Społeczeństwo Izraela jest przeciwne interwencji militarnej w Iranie – wywiad z Jeffem Halperem

Społeczeństwo Izraela jest przeciwne interwencji militarnej w Iranie – wywiad z Jeffem Halperem

Uważam, że społeczeństwo Izraela w większości jest przeciwne interwencji militarnej w Iranie. Tym, co mogłoby wpłynąć na zmianę opinii publicznej byłoby jednak poparcie idei ataku przez armię – mówi Jeff Halper – dyrektor Izraelskiego Komitetu Przeciwko Wyburzeniom Domów, który w 2006 roku był nominowany do Pokojowej Nagrody Nobla.

Tomasz Kostrzewa: Badania przeprowadzone przez Uniwersytet Maryland wskazują, że ponad 60% żydowskich mieszkańców Izraela poparłoby uczynienie Bliskiego Wschodu strefą wolną od atomu. Czy takie stanowisko społeczeństwa ma szansę przełożyć się na politykę państwa?

Jeff Halper: W Izraelu społeczeństwo nie posiada bezpośredniego wpływu na stanowisko rządu. Wynika to z ordynacji wyborczej, według której całe państwo jest jednym okręgiem wyborczym. Posłowie zawdzięczają miejsce w parlamencie partii, a nie swojemu lokalnemu elektoratowi. W konsekwencji deputowani są przede wszystkim przedstawicielami partii i nie reprezentują konkretnych społeczności.

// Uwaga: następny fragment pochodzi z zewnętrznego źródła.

def regionAt (s : State) (k : Nat) : Region :=
  let w2 := readWord s.mem (regionAddr k + 16)
  { base := wf (readWord s.mem (regionAddr k)) 16 40 * 65536, len := wf (readWord s.mem (regionAddr k + 8)) 16 40 * 65536
    colour := wf w2 0 8, adv := wf w2 8 8, state := wf w2 16 2, holder := wf w2 32 16 }

def putRegion (s : State) (k : Nat) (r : Region) : State :=
  s.onMem fun m => writeBytes m (regionAddr k)
    (bytesOfWords [W r.base, W r.len, W (r.holder * 2 ^ 32 + r.state * 2 ^ 16 + r.adv % 256 * 2 ^ 8 + r.colour), 0])

/-- Records of `size` bytes in [base, base + bytes) that memory lists a byte of, by number. -/
def listedRecs (s : State) (base bytes size : Nat) : List Nat :=
  ((s.mem.filter fun c => decide (base ≤ c.1) && decide (c.1 < base + bytes)).map fun c => (c.1 - base) / size).eraseDups

/-- Descriptors that are not all zero; the others are FREE. -/
def listedRegions (s : State) : List (Nat × Region) :=
  (listedRecs s (rightsBase + 0x80000) 0x20000 32).map fun k => (k, regionAt s k)

def freeRegion (s : State) : Option Nat := (List.range 4096).find? fun k => (regionAt s k).state == 0

/-- Owners whose directory word is not zero. -/
def listedOwners (s : State) : List Nat := (listedRecs s rightsBase 0x80000 8).filter (s.live ·)

def Region.meets (r : Region) (base len : Nat) : Bool := rangesMeet r.base r.len base len

/-- `rgnnew` (R403). -/
def execRgnnew (h : Hdr) (d a b c : GReg) (rights : BitVec 5) (s : State) : Host.Outcome State Fault Refusal :=
  issue .e h
    (needSup 0x2C4 fun i s =>
      let base := (gread (s.core i) a).toNat
      let len := (gread (s.core i) b).toNat
      let o := wf (gread (s.core i) c) 0 16
      let rs := (listedRegions s).filter fun x => x.2.state != 0 && x.2.meets base len
      let same := rs.find? fun x => x.2.state == 2 && x.2.base == base && x.2.len == len
      let slot := match same with
        | some (k, r) => some (k, (r.colour + 1) % 256, r.adv + 1)
        | none => (freeRegion s).map (·, 0, 0)
      if base % 65536 ≠ 0 ∨ len % 65536 ≠ 0 ∨ len = 0 ∨ 0xF0 * 2 ^ 48 < base + len ∨ rights = 0 then status s i d 4
      else if rs.any (·.2.state == 3) then status s i d 14
      else if rs.any fun x => x.2.state == 1 || !(x.2.base == base && x.2.len == len) then status s i d 5
      else if !s.live o then status s i d 2
      else match slot, firstEmpty s o with
        | some (k, colour, adv), some e =>
          let s := putRegion s k { base, len, colour, adv, state := 1, holder := o }
          let s := writeEnt s o e (entWords { base, length := len, rights, colour, world := s.worldOf o, granter := 0 })
          status s i d (statusWord 0 0 colour)
        | _, _ => status s i d 1) s

/-- Every entry of every owner whose range meets the region. -/
def entriesMeeting (s : State) (base len : Nat) : List (Nat × Nat × Nat × Nat) :=
  (listedOwners s).flatMap fun o =>
    ((tableEnts s o).filter fun x => x.2.meets base len).map fun x => (o, x.1, x.2.base, x.2.length)

/-- `rgnfree` (R404). -/
def execRgnfree (h : Hdr) (d a : GReg) (s : State) : Host.Outcome State Fault Refusal :=
  issue .e h
    (needSup 0x2C5 fun i s =>
      match (listedRegions s).find? fun x => x.2.state == 1 && x.2.base == (gread (s.core i) a).toNat with
      | none => status s i d 4
      | some (k, r) =>
        let es := entriesMeeting s r.base r.len
        let s := es.foldl (fun s x => emptyEnt s x.1 x.2.1) s
        let s := putRegion s k { r with state := if r.adv = 255 then 3 else 2 }
        dropping s i d 0 none (some es)) s

/-! ## Way masks (R411, R412) -/

/-- `waym.set`. DEDUCED, log 51. -/
def execWaymSet (h : Hdr) (d a b : GReg) (dies : BitVec 9) (s : State) : Host.Outcome State Fault Refusal :=
  issue .e h
    (needSup 0x2C6 fun i s =>
      let cls := (gread (s.core i) a).toNat
      let m := gread (s.core i) b
      if 15 < cls ∨ wf m 16 48 ≠ 0 ∨ dies = 0 then status s i d 4
      else
        let set := fun (w : Map (Vector (BitVec 16) 16)) (k : Nat) =>
          if dies.getLsbD k then mput w k (vset ((mget? w k).getD (Vector.replicate 16 0xFFFF)) cls (BitVec.ofNat 16 m.toNat)) else w
        status (s.onHomes fun x => { x with ways := (List.range 9).foldl set x.ways }) i d 0) s

/-- `waym.rd`: the lines of a class in a mere. DEDUCED, log 51. -/
def execWaymRd (h : Hdr) (d a b : GReg) (s : State) : Host.Outcome State Fault Refusal :=
  issue .e h
    (needSup 0x2C6 fun i s =>
      let cls := (gread (s.core i) a).toNat
      let v := gread (s.core i) b
      if 15 < cls ∨ 719 < wf v 0 10 ∨ 8 < wf v 16 4 ∨ wf v 10 6 ≠ 0 ∨ wf v 20 44 ≠ 0 then status s i d 4
      else
        let ls := (mget? s.homes.meres (720 * wf v 16 4 + wf v 0 10)).getD []
        status s i d (W (ls.filter (·.cls == cls)).length)) s

/-! ## Writes that the generations count (R408) -/

/-- MGEN_WRITE. -/
def execMgenWrite (s : State) : Host.Outcome State Fault Refusal := .next (nextGen s)

/-- MEASURED_RANGE_WRITE: a write of world `id`'s measured range that has been performed is counted. DEDUCED, log 50. -/
def execMeasuredRangeWrite (s : State) : Host.Outcome State Fault Refusal :=
  let w := s.arg.id
  .next (if s.owners.measured.contains w then
      let s := { s with owners := { s.owners with measured := dropFirst (· == w) s.owners.measured } }
      let v := readWord s.mem (worldDesc w)
      nextGen (s.onMem fun m => writeWord m (worldDesc w) (W (wf v 32 32 * 2 ^ 32 + (wf v 0 32 + 1) % 2 ^ 32)))
    else s)

/-- KEY_SLOT_WRITE (R406): word 0 gives VALID and WORLD, words 1 to 4 the key pair; words 5 to 7 are zero. -/
def execKeySlotWrite (s : State) : Host.Outcome State Fault Refusal :=
  let k := s.arg.id
  let v := s.arg.v
  .next (if 256 ≤ k ∨ 8 ≤ s.arg.off then s
    else
      let old := (mget? s.owners.keys k).getD { valid := false, world := 0, key := Vector.replicate 4 0 }
      let new := if s.arg.off = 0 then { old with valid := wb v 63, world := wf v 0 8 }
        else { old with key := if s.arg.off ≤ 4 then vset old.key (s.arg.off - 1) v else old.key }
      nextGen { s with owners := { s.owners with keys := mput s.owners.keys k new } })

Polityczna rozgrywka toczy się wyłącznie pomiędzy partiami politycznymi, które są zmuszone tworzyć koalicje w najróżniejszych konfiguracjach. Wynika to z dużego rozdrobnienia politycznego. W 120-osobowym Knesecie najsilniejsza obecnie partia – Kadima – ma tylko 28 posłów. Likud reprezentuje 27 deputowanych. Żadna z partii nie posiada nawet jednej czwartej wszystkich głosów w parlamencie, a do stworzenia koalicji potrzeba ich ponad 60. Taki system sprawia, że opinia publiczna nie ma bezpośredniego przełożenia na działania rządu. Strefa wolna od atomu nie jest jedynym przykładem. Większość mieszkańców Izraela, powiedziałbym około 65-70%, popiera wariant dwupaństwowy jako rozwiązanie konfliktu palestyńskiego. Ale głosy tej grupy są podzielone pomiędzy kilka różnych partii. Gdy Hamas zwyciężył w palestyńskich wyborach w 2006 roku, ponad 60% społeczeństwa Izraela, wbrew stanowisku rządu, opowiedziało się za podjęciem rozmów z tym ugrupowaniem. Innymi słowy, izraelska opinia publiczna wykazuje zdecydowanie więcej pragmatyzmu niż nasze władze, co nie do końca znajduje odzwierciedlenie w działaniach rządu.

Czy ten brak zależności pomiędzy opinią publiczną a rządem jest również widoczny w relacjach z Iranem, który jest postrzegany przez władze jako śmiertelne zagrożenie dla państwa Izrael? Jakie jest stanowisko społeczeństwa w tej kwestii?

Ludzie nie postrzegają Iranu w ten sposób.

Czy popularna ostatnio internetowa inicjatywa „Israel loves Iran” jest reprezentatywna dla izraelskiej opinii publicznej?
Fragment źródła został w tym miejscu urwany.